Please report every line of the listing below that has the word "FaultRec" in it.

MATERIAL PROVIDED:
────

/-! ### The whole machine -/

/-- How the last instruction of a strand ended: the MODEL's own field, read by the step for pairs
(log 2). An instruction that is held has had its first effect and waits in its slot for the rest. -/
inductive Ended where
  | done | trapped | stalled | held | suspended
  deriving DecidableEq, Repr

/-- The machine. -/
structure State where
  mem : Memory := []
  marks : Marks := []
  /-- KEYID under which each 32-byte line of die memory or HBM was last written, where not 0 (R343) -/
  lineKey : SMap Nat := []
  /-- the memory keys that are held, by KEYID of 1 to 8,191 (R341, R343) -/
  memKeys : SMap Nat := []
  tiles : SMap Tile := []
  groups : SMap Group := []
  dies : SMap Die := []
  /-- barrier domains by domain number × 8 + level, a domain number being kernel × 2^18 + unit
  (R197) -/
  doms : SMap Domain := []
  kernels : SMap Kernel := []
  ctxs : SMap Ctx := []
  lq : SMap Ring := []
  kq : SMap Ring := []
  tickets : SMap Nat := []
  tt : SMap TtEntry := []
  traces : SMap Trace := []
  heaps : SMap Heap := []
  chervil : SMap Chervil := []
  qps : SMap Qp := []
  ports : SMap Port := []
  routes : SMap Route := []
  /-- the membership words for the next kernel to be accepted (R360) -/
  mctl : Word := 0
  mbva : Word := 0
  slog : StepLog := {}
  saves : List Saved := []
  plane : Plane := {}
  /-- messages for the outside: replies, events and packets sent, oldest first -/
  sent : List EthPacket := []
  /-- segments sent to other members, oldest first, each with the slot it goes to and whether it is of
  the gather phase; step-log records sent, each with its slot -/
  segsOut : List (Nat × Bool × Segment) := []
  logOut : List (Nat × List Byte) := []
  /-- what readback writes have been answered, oldest first: done, or the error status (R11) -/
  statuses : List Bool := []
  /-- the own package's ordinal in the pod -/
  own : Nat := 0
  /-- packages of the pod (R20, R198) that the own package can reach at all -/
  pod : BitVec 256 := 1
  /-- members found lost since the last pod completion (R363) -/
  lost : List Nat := []
  /-- next kernel number and wait number -/
  nextK : Nat := 0
  nextWait : Nat := 0
  /-- the MODEL's own fields (logs 1 to 3): the issuing strand, whether an issue is due, how its
  last instruction ended, the steps that are due, the count of free values drawn -/
  cur : Nat := 0
  curRec : Nat := 0
  issuing : Bool := false
  ended : Ended := .done
  /-- the trap its last instruction to trap raised, with its code -/
  trapWas : Option (Cause × Nat) := none
  agenda : List Instr := []
  freeCtr : Nat := 0
  deriving DecidableEq, Repr

/-- Why the machine stops: of the model's making and safe, no program reaches it. -/
inductive Fault where
  /-- raised by the meaning of a strand instruction when the state names no running strand to issue
  it: safe, a tile issues only from an occupied slot (R185) -/
  | noStrand
  deriving DecidableEq, Repr

/-- Why an instruction has no meaning. -/
inductive Refusal where
  /-- raised by a refused arm of exec: safe, the machine stops -/
  | notModelled (mnemonic : String)
  deriving DecidableEq, Repr

/-- The machine right after a power-on reset: every memory zero, every register at its reset value,
no strand, boot at the step that awaits firmware (R386, R387; the values that the manual does not
give are named in the log). -/
def State.reset : State := {}

end Sys2Proof.Machine
end

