/-- Counts bytes, flags and remote arrivals of a command. -/
def State.count (s : State) (tile : Nat) (c : XCmd) (n : Nat) (pois err : Bool)
    (rem : List (Nat × Nat × Bool)) : State :=
  let s1 := s.countOwn tile c n pois
  let s2 := if err then s1.flagOwn tile c 3 else s1
  rem.foldl (fun s x => s.countRemote tile c x.1 x.2.1 x.2.2) s2

/-- The end of a command whose bytes have been counted without being delivered (R388, R389). -/
def State.rest? (s : State) (tile no : Nat) (a : XAct) : Option State :=
  if a.ended && a.reqs.all (·.atRest) then some (s.leaveCmd tile no) else none

/-- Counts a completed chunk in order; under `.rel` one arrival counts the whole command (R219). -/
def State.chunk? (s : State) (tile no : Nat) : Option State :=
  match (s.tileAt tile).act? no with
  | none => none
  | some a =>
    let e := a.chunkEnd
    let rs := a.reqs.filter fun r => decide (r.off < e)
    let rem := rs.flatMap (·.rem)
    if a.ended then s.rest? tile no a
    else if a.cmd.kind = .ctready ∨ a.cmd.len ≤ a.counted ∨ a.nxt < e ∨ (a.cmd.kind = .cpy ∧ a.wnxt < e) ∨
        rs.any (fun r => r.phase != .done || r.lost) ∨ (a.held.isSome ∧ a.stop < e) ∨
        (a.cmd.sw.isSome ∧ s.localLeft tile a.cmd.ri a.cmd.pos) ∨
        ((a.words tile (a.relRem ++ rem)).any fun w => s.landWaits w.1 w.2 16) then none
    else
      let n := a.relCnt + (rs.map (·.cnt)).sum
      let pois := a.relPois || rs.any (·.pois)
      let err := a.relErr || rs.any (·.err)
      let rem := a.relRem ++ rem
      let now := !a.cmd.rel || e == a.cmd.len
      let s1 := if now then s.count tile a.cmd n pois err rem else s
      if e = a.cmd.len then some (s1.endCmd tile no a.cmd.ri)
      else
        some (s1.modAct tile no fun a =>
          { a with
            counted := e, reqs := a.reqs.filter fun r => decide (e ≤ r.off),
            relCnt := if now then 0 else n, relPois := if now then false else pois,
            relErr := if now then false else err, relRem := if now then [] else rem })

/-- CHUNK_COMPLETE (R239). -/
def execChunkComplete (tile no : Nat) (s : State) : Host.Outcome State Fault Refusal :=
  orStay (s.chunk? tile no) s

/-! ### Redirects, replays and walks (R300 to R302, R305, R307, R331) -/

/-- REDIRECT_NOTICE_RECEIVED (R331): a command on an object resolves again. -/
def State.redirected? (s : State) (tile no : Nat) : Option State :=
  match (s.tileAt tile).act? no with
  | none => none
  | some a =>
    if a.redir then
      some (s.modAct tile no fun a =>
        { a with redir := false, prep := a.prep && a.srcO.isNone && a.dstO.isNone })
    else none

def execRedirectNoticeReceived (tile no : Nat) (s : State) : Host.Outcome State Fault Refusal :=
  orStay (s.redirected? tile no) s

/-- REPLAY_RETRANSLATE (R305): a freed command starts again from its restart point. -/
def State.replay? (s : State) (tile no : Nat) : Option State :=
  match (s.tileAt tile).act? no with
  | none => none
  | some a =>
    if a.replay && a.reqs.all (·.atRest) then
      let s1 := if a.held.isSome then s.heldCount tile a.cmd false else s
      some ((s1.freeSlots tile no fun _ => true).modAct tile no fun a =>
        { a with held := none, replay := false, evict := none, nxt := a.counted, wnxt := a.counted,
                 reqs := [], frags := [], lim := none,
                 pages := [], srcO := none, dstO := none, prep := false, stop := 0 })
    else none

def execReplayRetranslate (tile no : Nat) (s : State) : Host.Outcome State Fault Refusal :=
  orStay (s.replay? tile no) s

/-- Removes a miss-table entry. -/
def State.freeMissAt (s : State) (d i : Nat) : State :=
  s.modDie d fun di => { di with miss := di.miss.del i }

/-- A walk that reached a leaf (R296): the TLBs of its waiters are filled, and they go on. -/
def State.walkFill (s : State) (d i : Nat) (m : Miss) (x : Xlate) : State :=
  let s1 := (s.freeMissAt d i).fillLast d x
  m.waits.foldl (fun s w =>
    (s.fillGroup (groupOfTile w.1) x).modAct w.1 w.2 fun a => { a with walking := false }) s1

/-- ACC of the access that waits for a page (R302): a read where the page lies in the source. -/
def State.walkAcc (s : State) (w : Nat × Nat) (va : Nat) : Nat :=
  match (s.tileAt w.1).act? w.2 with
  | none => 0
  | some a =>
    let inSide (dst : Bool) : Bool := match a.range dst with
      | some (lo, hi) => decide (lo % 2 ^ 56 / 2 ^ 16 ≤ va / 2 ^ 16) &&
          decide (va / 2 ^ 16 ≤ (hi - 1) % 2 ^ 56 / 2 ^ 16)
      | none => false
    a.cmd.acc (!inSide false)

/-- Holds a waiter of a fault entry. -/
def State.holdWaiter (s : State) (r : FaultRec) (w : Nat × Nat) : State :=
  match (s.tileAt w.1).act? w.2 with
  | none => s
  | some a => s.holdAct w.1 w.2 r (if r.cause = 4 then a.counted else a.stop)

/-- A walk that ends in a fault (R300, R301): waiters that a replay wants failed fail, those with chunks before the
fault send these first (R240), the others are held; the entry becomes a fault entry, or joins the one that stands for
it. -/
def State.walkFault (s : State) (d i : Nat) (m : Miss) (cause sub lvl : Nat) : State :=
  let is (p : XAct → Bool) (w : Nat × Nat) : Bool := (((s.tileAt w.1).act? w.2).map p).getD false
  let bad := m.waits.filter (is (·.failing))
  let early := m.waits.filter (is fun a => cause != 4 && a.ahead a.stop)
  let stay := m.waits.filter fun w => !bad.contains w && !early.contains w
  let s0 := bad.foldl (fun s w => s.failCmd w.1 w.2 3) s
  let s1 := early.foldl (fun s w => s.sendBefore w.1 w.2 ((((s.tileAt w.1).act? w.2).map (·.stop)).getD 0)) s0
  match m.waits.filter (!bad.contains ·) with
  | [] => s1.freeMissAt d i
  | w :: _ =>
    let r : FaultRec :=
      { asid := m.asid, va := faultVa lvl m.va, cause := cause, sub := sub, acc := s1.walkAcc w m.va,
        lvl := lvl, tile := w.1 }
    let s2 := match (s1.dieAt d).sameFault r with
      | some j => stay.foldl (fun s w => s.joinMiss d j w) (s1.freeMissAt d i)
      | none =>
        (s1.modDie d fun di =>
          { di with miss := di.miss.put i { fault := some r, asid := r.asid, va := r.va,
                                            waits := stay } }).recordFault (groupOfTile w.1) d i r
    stay.foldl (fun s w => s.holdWaiter r w) s2

/-- What a waiter of a walk accesses in the page that the walk has found: whether at its destination, from where, how
many bytes. -/
def XAct.waitSpan (a : XAct) (va log : Nat) : Bool × Nat × Nat :=
  let part (dst : Bool) : Option (Nat × Nat) := (a.range dst).bind fun r =>
    let start := va / 2 ^ log * 2 ^ log
    let x := if start ≤ r.1 % 2 ^ 56 then r.1 else r.1 + (start - r.1 % 2 ^ 56)
    if x < r.2 ∧ x % 2 ^ 56 / 2 ^ log = va / 2 ^ log then
      some (x, min (r.2 - x) (2 ^ log - x % 2 ^ log)) else none
  match part false with
  | some p => (false, p)
  | none => (true, (part true).getD (va, 1))

/-- The permission check that a waiter's access fails under the leaf that its walk has found (R299, R300). -/
def State.waitFault (s : State) (va : Nat) (e : BitVec 64) (w : Nat × Nat) : Option (Nat × Nat) :=
  ((s.tileAt w.1).act? w.2).bind fun a =>
    let p := a.waitSpan va (psLog (ptePS e))
    (s.leafFault w.1 a.cmd p.1 e p.2.1 p.2.2).filter fun c => c.1 == 2

/-- The fault entry of a command that has chunks before the fault to send: it is made and recorded where the fault is
found, and the command waits on it later (R240, R300, R336). -/
def State.noteFault (s : State) (tile : Nat) (r : FaultRec) : State :=
  let d := dieOfTile tile
  match (s.dieAt d).sameFault r, (s.dieAt d).freeMiss with
  | none, some i =>
    (s.modDie d fun di =>
      { di with miss := di.miss.put i { fault := some r, asid := r.asid, va := r.va } }).recordFault
      (groupOfTile tile) d i r
  | _, _ => s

────

TASK RESPONSE:
def State.holdWaiter (s : State) (r : FaultRec) (w : Nat × Nat) : State :=
    let r : FaultRec :=
def State.noteFault (s : State) (tile : Nat) (r : FaultRec) : State :=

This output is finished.